Before the Hammerfall War, the population of the Kalkoraen Nation was divided roughly equally into three areas — the North (blockading the Dominah), the interior (in the wetlands), and the coast (Domus Palus and everything south and east of it along the sea). After the Hammerfall War, very few Kalkorae still lived in the North. The Kalkorae of the interior remained numerous, though they were heavily reliant upon the coastal cities for energy. The coast was increasingly dominated by the Mar, especially in the larger cities.

The Hammerfall War altered the balance of power on the subcontinent. Deprived of an enemy, some among the Kalkorae grew ambitious, and many more rankled at the lack of representative government. Many of the Hundred Tribes had fallen into their old rivalries. Within a hundred years, the wints had returned to their sporadic wars, and the Kalkoraen Nation had splintered into two small, rural countries — one in the North and one in the interior - and a half dozen coastal city-states increasingly populated by Mar.

What followed was a long dark age about which little is known. The Kalkorae in the North appear to have remained close to their mede roots. Those of the interior soon found themselves dragged into the wars between the wints, and it is believed they were culturally and racially assimilated into the Hundred Tribes. The city-states seem to have done well up until the point when the last remaining pure medes died, leaving the Mar an advanced magical infrastructure that they couldn't use and libraries of knowledge that would soon vanish forever as the magic that maintained them faded away.

Even this last lacked an easy remedy, since the Kalkorae's pictographic language could not be rendered in two dimensions, and since the Mar lacked a written language. For seven centuries, desperate Mar scholars attempted to preserve this knowledge by word of mouth. This was not easy, since the Kalkoraen language was at least partially conveyed through gestures and tones the smallest variation of which could radically alter the meaning. Further, the Mar had long since established languages of their own that were a combination of the wint and mede tongues. Not only did this render the works contained in the oral tradition meaningless to all but the most knowledgeable scholars, it eliminated the capacity to detect errors in transcription and so opened all the information to cumulative errors.

Much of what scholars believe took place in Marrishland during the Dark Age of Marrishland is based on the surviving accounts of those who lived before and after it. The stark differences between these accounts attests to the turmoil of these centuries, though the exact nature of these tumultuous events will never be known for certain. Scholars have speculated at great length, however, on what transpired during these eight long centuries.

Before the Dark Age, the Kalkorae had a civilization in the interior of Marrishland (among the wints of the Hundred Tribes) and in the north, as well as a strong presence in a string of city-states along the coast, the largest of which by far was Domus Palus. By the end of the Dark Age, the Kalkoraen cities among the wints stood empty, the Kalkorae were a tiny minority among the Mar majority in the city-states, and the cities in the north were all that remained of the once-great Kalkoraen nation.

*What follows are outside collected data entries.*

-- ==== Sys2Proof/Certificates/Slice0/Obligations.lean ====
section
/-!
DEFINITION. The statements for the provers. `Runs i s h` says that the command answers a next state: the hub `h` with
the queue as it was. Outside the cold-start reset every statement about a command assumes `s.hub.inReset = false`.
-/

open Sys2Proof Sys2Proof.Machine

/-! ## The step, the resets and time -/

/-- A step with a command at the front of the queue is that command's execution with the queue's rest. -/
def Obligations.StepRunsFrontCommand : Prop :=
  ∀ (c : Instr) (s : State), step { s with pending := c :: s.pending } = exec c s

/-- With nothing waiting, a step is one period of the reference clock (log 3): the period is counted, and the last of
the millisecond at the dither position ends it; held in cold-start reset, nothing runs. From the start of a division
cycle 4096 reference periods count exactly 125 milliseconds, and the cycle begins anew. MILLISECOND_END: the
millisecond count advances by 1 modulo 2^32, the dither position by 1 modulo 125, a new millisecond begins, and a
count that comes to a whole multiple of 1000 advances the saturating seconds count. Nothing else changes. -/
def Obligations.ReferencePeriodsMakeMilliseconds : Prop :=
  (∀ s : State, s.pending = [] →
      (s.hub.inReset = true → step s = .next s)
      ∧ (s.hub.inReset = false → s.hub.time.refs + 1 < millisecondPeriods s.hub.time.dither →
          step s = .next { s with hub.time.refs := s.hub.time.refs + 1 })
      ∧ (s.hub.inReset = false → millisecondPeriods s.hub.time.dither ≤ s.hub.time.refs + 1 →
          step s = .next { s with hub.time := s.hub.time.endMillisecond }))
  ∧ (∀ t : TimeBase, t.dither = 0 → t.refs = 0 → t.ms < 4294967296 →
      let u := (TimeBase.tick)^[4096] t
      u.ms = (t.ms + 125) % 4294967296 ∧ u.dither = 0 ∧ u.refs = 0)
  ∧ ∀ s : State, s.hub.inReset = false →
      Runs .millisecondEnd s
        { s.hub with
          time :=
            { ms := (s.hub.time.ms + 1) % 4294967296
              dither := (s.hub.time.dither + 1) % 125
              refs := 0
              secs :=
                if (s.hub.time.ms + 1) % 4294967296 % 1000 = 0 then min (s.hub.time.secs + 1) 65535
                else s.hub.time.secs } }

/-- COLD_START: a supply below 2.85 V or NRST low holds the hub in cold-start reset with every block in its cold-start
state, DRV_INH asserted, both attention lines released; the flash keeps its content when no erase or program was under
way, and else what lies outside the range of the one cut, which leaves no whole marker. When the command acts, and
what becomes of the flash's free bytes, is the model's choice (log 21, log 26). COLD_START_RESET_END: with VDD above
2.90 V and NRST high the reset ends with every block in its cold-start state and the Map Store in LOAD on the start-up
load of all four floors, which begins with a read of status; DRV_INH stays asserted. While the hub is held in
cold-start reset no command but the reset's end has an effect. -/
def Obligations.ColdStartHoldsAndReleasesTheHub : Prop :=
  (∀ (s : State) (vdd : Nat) (nrst : Bool), s.hub.inReset = false → vdd < 2850 ∨ nrst = false →
      ∃ h : Hub, Runs (.coldStart vdd nrst) s h
        ∧ h = { Hub.cold h.flash h.freeDraws with inReset := true }
        ∧ h.driveInhibit = true ∧ h.planAttn = false ∧ h.powerAttn = false
        ∧ (s.hub.store.underWay = none → h.flash = s.hub.flash ∧ h.freeDraws = s.hub.freeDraws)
        ∧ (∀ c, s.hub.store.underWay = some c →
            h.freeDraws = s.hub.freeDraws + 1
            ∧ (∀ a, a < c.range.1 ∨ c.range.1 + c.range.2 ≤ a → h.flash.read a = s.hub.flash.read a)
            ∧ (c = .pageProgram 0 imageMarker → s.hub.flash.wf = true → h.flash.bytes 0 4 ≠ imageMarker)))
  ∧ (∀ (s : State) (vdd : Nat), s.hub.inReset = true → 2900 < vdd →
      ∃ h : Hub, Runs (.coldStartResetEnd vdd true) s h
        ∧ h = { Hub.cold s.hub.flash s.hub.freeDraws with store := h.store }
        ∧ h.store = { (Hub.cold s.hub.flash s.hub.freeDraws).store with
            phase := .load .startUpLoad, linkOut := [[0x05#8]] }
        ∧ h.driveInhibit = true ∧ h.inReset = false)
  ∧ ∀ (s : State) (c : Instr), s.hub.inReset = true → (∀ vdd nrst, c ≠ .coldStartResetEnd vdd nrst) →
      exec c s = .next s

Before the Dark Age, the wints of the Hundred Tribes were more numerous than the Kalkorae and the Mar combined, but they were divided among scores of large and small tribes. By the end of the Dark Age, only eight tribes remained (those whose patrons went on to become the major gods and goddesses of Mar religion), but each had grown powerful in the absence of their ancient Totanbeni enemies.

Before the Dark Age, the Mar were a minority largely dismissed as unimportant by both the Kalkorae and the Hundred Tribes. In the wake of the Hammerfall War, the population of Mar outstripped that of the Kalkorae, at least in the coastal cities. By the end of the Dark Age, the Mar still held the coastal cities with greatly reduced urban populations, and rural Mar communities had pressed inland several hundred miles. The Mar at the end of the Dark Age lived at a very similar level of existence as the mundanes in communities at the edges of civilization do today.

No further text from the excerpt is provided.